* Problem details *
Repeat only the lines below from the one containing "instruction; nothing else" through the one containing "exec (.clz d", inclusive, exactly as written.

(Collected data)

....

-- ==== Sys2Proof/Certificates/Slice0/Obligations.lean ====
section
/-! DEFINITION. The statements of this package. Where one says what a vector instruction does when it performs, and
not only that it is forwarded, the two moments are those of log entry 1. -/

open Sys2Proof Sys2Proof.Machine

/-! ## Majors 1 to 8: scalar instructions -/

/-- R123: the ALU instructions on two registers write their result to d and go to the next instruction; nothing else
changes. A write of a0 is discarded (R120), which `Hart.result` says. `clz`, `ctz` and `cpop` are stated by what their
results say of the bits of a. -/
def Obligations.ScalarAluResults : Prop :=
  (∀ (s : State) (d a b : Reg),
      (∀ p ∈ aluTable, exec (p.1 d a b) s = .next (s.modCur (fun h => h.result d (p.2 (s.ra a) (s.ra b)))))
      ∧ ∀ p ∈ aluTable32, exec (p.1 d a b) s = .next (s.modCur (fun h =>
          h.result d ((p.2 ((s.ra a).setWidth 32) ((s.ra b).setWidth 32)).signExtend 64))))
  ∧ (∀ (s : State) (d a : Reg), ∃ c t n : Nat,
      exec (.clz d a) s = .next (s.modCur (fun h => h.result d (BitVec.ofNat 64 c)))
      ∧ exec (.ctz d a) s = .next (s.modCur (fun h => h.result d (BitVec.ofNat 64 t)))
      ∧ exec (.cpop d a) s = .next (s.modCur (fun h => h.result d (BitVec.ofNat 64 n)))
      ∧ c ≤ 64 ∧ (∀ k, 64 - c ≤ k → (s.ra a).getLsbD k = false) ∧ (c < 64 → (s.ra a).getLsbD (63 - c) = true)
      ∧ t ≤ 64 ∧ (∀ k, k < t → (s.ra a).getLsbD k = false) ∧ (t < 64 → (s.ra a).getLsbD t = true)
      ∧ n = ((List.range 64).filter (fun k => (s.ra a).getLsbD k)).length)

/-- R124 and R104: the ALU instructions with an immediate, and the upper immediates. -/
def Obligations.ScalarImmediateResults : Prop :=
  ∀ (s : State) (d a : Reg),
    (∀ p ∈ immTable, ∀ i, exec (p.1 d a i) s = .next (s.modCur (fun h => h.result d (p.2 (s.ra a) (i.signExtend 64)))))
    ∧ (∀ p ∈ shiftTable, ∀ i, exec (p.1 d a i) s = .next (s.modCur (fun h => h.result d (p.2 (s.ra a) i.toNat))))
    ∧ (∀ p ∈ shiftTable32, ∀ i, exec (p.1 d a i) s = .next (s.modCur (fun h =>
        h.result d ((p.2 ((s.ra a).setWidth 32) i.toNat).signExtend 64))))
    ∧ (∀ i, exec (.lhi d i) s = .next (s.modCur (fun h => h.result d (i.signExtend 64 <<< 12))))
    ∧ ∀ i, exec (.apc d i) s = .next (s.modCur (fun h => h.result d (s.hart.pc + i.signExtend 64 <<< 12)))

/-- R57 as R123 applies it: a quotient by zero is all ones, a remainder by zero the dividend, and the most negative
number by minus one gives itself and 0. -/
def Obligations.DivisionCorners : Prop :=
  ∀ (s : State) (d a b : Reg),
    let gives (i : Instr) (x : Word) : Prop := exec i s = .next (s.modCur (fun h => h.result d x))
    (s.ra b = 0 → gives (.div d a b) (BitVec.allOnes 64) ∧ gives (.divu d a b) (BitVec.allOnes 64)
      ∧ gives (.rem d a b) (s.ra a) ∧ gives (.remu d a b) (s.ra a))
    ∧ ((s.ra b).setWidth 32 = 0#32 → gives (.divw d a b) (BitVec.allOnes 64) ∧ gives (.divuw d a b) (BitVec.allOnes 64)
      ∧ gives (.remw d a b) (((s.ra a).setWidth 32).signExtend 64) ∧ gives (.remuw d a b) (((s.ra a).setWidth 32).signExtend 64))
    ∧ (s.ra a = BitVec.ofNat 64 (2 ^ 63) → s.ra b = BitVec.allOnes 64 →
      gives (.div d a b) (BitVec.ofNat 64 (2 ^ 63)) ∧ gives (.rem d a b) 0)
    ∧ ((s.ra a).setWidth 32 = BitVec.ofNat 32 (2 ^ 31) → (s.ra b).setWidth 32 = BitVec.allOnes 32 →
      gives (.divw d a b) ((BitVec.ofNat 32 (2 ^ 31)).signExtend 64) ∧ gives (.remw d a b) 0)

....

* Expected answer *
/-- R123: the ALU instructions on two registers write their result to d and go to the next instruction; nothing else
changes. A write of a0 is discarded (R120), which `Hart.result` says. `clz`, `ctz` and `cpop` are stated by what their
results say of the bits of a. -/
def Obligations.ScalarAluResults : Prop :=
  (∀ (s : State) (d a b : Reg),
      (∀ p ∈ aluTable, exec (p.1 d a b) s = .next (s.modCur (fun h => h.result d (p.2 (s.ra a) (s.ra b)))))
      ∧ ∀ p ∈ aluTable32, exec (p.1 d a b) s = .next (s.modCur (fun h =>
          h.result d ((p.2 ((s.ra a).setWidth 32) ((s.ra b).setWidth 32)).signExtend 64))))
  ∧ (∀ (s : State) (d a : Reg), ∃ c t n : Nat,
      exec (.clz d a) s = .next (s.modCur (fun h => h.result d (BitVec.ofNat 64 c)))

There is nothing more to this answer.